▸ **TRY IT**: Could you write out the opening lines of the data, word for word, stopping after the line that contains "if !localHbm s"?

Dataset entries:
= = = = =

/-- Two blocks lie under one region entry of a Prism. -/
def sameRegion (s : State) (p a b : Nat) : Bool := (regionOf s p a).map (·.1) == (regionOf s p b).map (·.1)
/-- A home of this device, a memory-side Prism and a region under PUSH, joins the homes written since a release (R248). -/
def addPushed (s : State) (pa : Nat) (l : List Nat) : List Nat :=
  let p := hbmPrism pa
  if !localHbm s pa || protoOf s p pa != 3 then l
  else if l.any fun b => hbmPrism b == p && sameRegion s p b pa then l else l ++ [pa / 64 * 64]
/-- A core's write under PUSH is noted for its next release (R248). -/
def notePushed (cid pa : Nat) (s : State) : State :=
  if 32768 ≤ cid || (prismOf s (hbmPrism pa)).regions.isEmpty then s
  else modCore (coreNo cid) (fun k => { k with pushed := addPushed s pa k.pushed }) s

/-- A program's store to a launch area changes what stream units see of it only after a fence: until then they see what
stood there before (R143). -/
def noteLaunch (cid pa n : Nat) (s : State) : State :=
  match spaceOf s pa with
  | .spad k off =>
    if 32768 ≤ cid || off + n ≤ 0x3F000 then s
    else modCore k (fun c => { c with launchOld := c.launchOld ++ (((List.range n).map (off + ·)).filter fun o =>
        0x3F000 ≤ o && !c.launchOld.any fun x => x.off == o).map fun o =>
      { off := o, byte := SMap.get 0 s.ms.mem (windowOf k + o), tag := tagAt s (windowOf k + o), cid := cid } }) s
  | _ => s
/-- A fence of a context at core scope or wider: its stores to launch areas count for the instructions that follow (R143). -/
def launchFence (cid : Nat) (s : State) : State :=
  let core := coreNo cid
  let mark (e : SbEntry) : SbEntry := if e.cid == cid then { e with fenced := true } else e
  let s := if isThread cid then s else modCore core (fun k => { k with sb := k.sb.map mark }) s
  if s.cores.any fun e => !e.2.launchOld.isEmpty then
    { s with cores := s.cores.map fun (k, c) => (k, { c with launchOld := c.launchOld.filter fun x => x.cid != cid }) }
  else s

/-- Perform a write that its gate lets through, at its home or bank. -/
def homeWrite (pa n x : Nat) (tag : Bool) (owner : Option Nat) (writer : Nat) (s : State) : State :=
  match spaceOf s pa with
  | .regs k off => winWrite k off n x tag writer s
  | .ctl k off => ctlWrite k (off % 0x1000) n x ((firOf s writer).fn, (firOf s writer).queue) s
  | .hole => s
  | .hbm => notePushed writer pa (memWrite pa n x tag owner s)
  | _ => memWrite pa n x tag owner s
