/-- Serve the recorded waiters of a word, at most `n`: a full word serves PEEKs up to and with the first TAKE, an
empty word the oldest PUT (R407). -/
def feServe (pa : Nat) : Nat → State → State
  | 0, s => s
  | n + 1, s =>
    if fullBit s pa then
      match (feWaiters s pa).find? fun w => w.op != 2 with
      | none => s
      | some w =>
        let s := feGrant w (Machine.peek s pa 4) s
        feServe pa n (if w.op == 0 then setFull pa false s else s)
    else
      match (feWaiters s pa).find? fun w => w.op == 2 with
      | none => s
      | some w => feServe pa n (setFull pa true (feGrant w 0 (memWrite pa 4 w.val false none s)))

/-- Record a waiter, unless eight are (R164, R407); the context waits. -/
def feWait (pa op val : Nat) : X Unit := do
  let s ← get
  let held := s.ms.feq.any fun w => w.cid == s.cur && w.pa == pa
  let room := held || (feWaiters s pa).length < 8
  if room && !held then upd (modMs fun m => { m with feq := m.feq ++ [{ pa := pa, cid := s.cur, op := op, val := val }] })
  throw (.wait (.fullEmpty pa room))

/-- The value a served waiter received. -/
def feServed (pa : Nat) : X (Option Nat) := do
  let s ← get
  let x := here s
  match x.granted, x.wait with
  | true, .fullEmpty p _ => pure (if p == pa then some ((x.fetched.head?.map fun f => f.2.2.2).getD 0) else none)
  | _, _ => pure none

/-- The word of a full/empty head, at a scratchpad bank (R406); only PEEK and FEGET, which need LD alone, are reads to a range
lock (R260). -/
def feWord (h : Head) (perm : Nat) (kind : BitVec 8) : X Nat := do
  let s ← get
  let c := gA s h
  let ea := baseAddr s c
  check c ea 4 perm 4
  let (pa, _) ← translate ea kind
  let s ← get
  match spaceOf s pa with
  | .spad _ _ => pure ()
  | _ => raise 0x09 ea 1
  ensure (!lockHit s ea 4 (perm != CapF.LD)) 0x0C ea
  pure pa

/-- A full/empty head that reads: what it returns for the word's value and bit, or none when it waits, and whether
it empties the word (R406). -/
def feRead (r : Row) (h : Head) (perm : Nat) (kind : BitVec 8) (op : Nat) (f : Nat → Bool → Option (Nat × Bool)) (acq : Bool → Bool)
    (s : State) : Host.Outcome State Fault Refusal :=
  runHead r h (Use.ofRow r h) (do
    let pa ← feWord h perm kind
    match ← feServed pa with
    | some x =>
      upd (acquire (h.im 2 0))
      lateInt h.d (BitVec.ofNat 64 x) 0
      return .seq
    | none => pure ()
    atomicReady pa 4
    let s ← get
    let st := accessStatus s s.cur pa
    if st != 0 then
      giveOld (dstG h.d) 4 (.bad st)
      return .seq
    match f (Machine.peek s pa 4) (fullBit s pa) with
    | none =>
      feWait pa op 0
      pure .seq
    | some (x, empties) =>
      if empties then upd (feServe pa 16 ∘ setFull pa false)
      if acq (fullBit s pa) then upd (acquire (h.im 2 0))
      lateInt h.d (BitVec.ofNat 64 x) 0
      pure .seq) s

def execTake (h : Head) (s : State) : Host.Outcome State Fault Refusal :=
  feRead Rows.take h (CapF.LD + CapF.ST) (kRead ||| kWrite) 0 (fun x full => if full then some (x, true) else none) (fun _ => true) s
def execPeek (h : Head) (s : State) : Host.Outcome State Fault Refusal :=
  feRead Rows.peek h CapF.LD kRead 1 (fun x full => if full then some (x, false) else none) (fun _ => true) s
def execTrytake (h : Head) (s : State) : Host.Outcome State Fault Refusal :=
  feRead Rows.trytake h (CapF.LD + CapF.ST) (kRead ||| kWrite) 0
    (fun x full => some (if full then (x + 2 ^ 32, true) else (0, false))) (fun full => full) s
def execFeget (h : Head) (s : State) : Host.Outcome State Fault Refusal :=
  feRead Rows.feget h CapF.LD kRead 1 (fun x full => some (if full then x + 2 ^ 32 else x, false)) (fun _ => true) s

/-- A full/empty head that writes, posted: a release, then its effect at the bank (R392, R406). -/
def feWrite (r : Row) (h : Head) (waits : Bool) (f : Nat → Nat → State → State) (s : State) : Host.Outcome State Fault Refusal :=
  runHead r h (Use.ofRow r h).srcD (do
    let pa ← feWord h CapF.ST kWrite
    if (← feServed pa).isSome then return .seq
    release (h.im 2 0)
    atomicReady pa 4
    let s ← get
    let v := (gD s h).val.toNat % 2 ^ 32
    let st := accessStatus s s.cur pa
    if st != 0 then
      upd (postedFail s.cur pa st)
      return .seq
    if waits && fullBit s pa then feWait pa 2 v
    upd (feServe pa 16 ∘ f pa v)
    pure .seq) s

= = = = =

▸ **ANSWER AREA**:
/-- Two blocks lie under one region entry of a Prism. -/
def sameRegion (s : State) (p a b : Nat) : Bool := (regionOf s p a).map (·.1) == (regionOf s p b).map (·.1)
/-- A home of this device, a memory-side Prism and a region under PUSH, joins the homes written since a release (R248). -/
def addPushed (s : State) (pa : Nat) (l : List Nat) : List Nat :=
  let p := hbmPrism pa
  if !localHbm s pa || protoOf s p pa != 3 then l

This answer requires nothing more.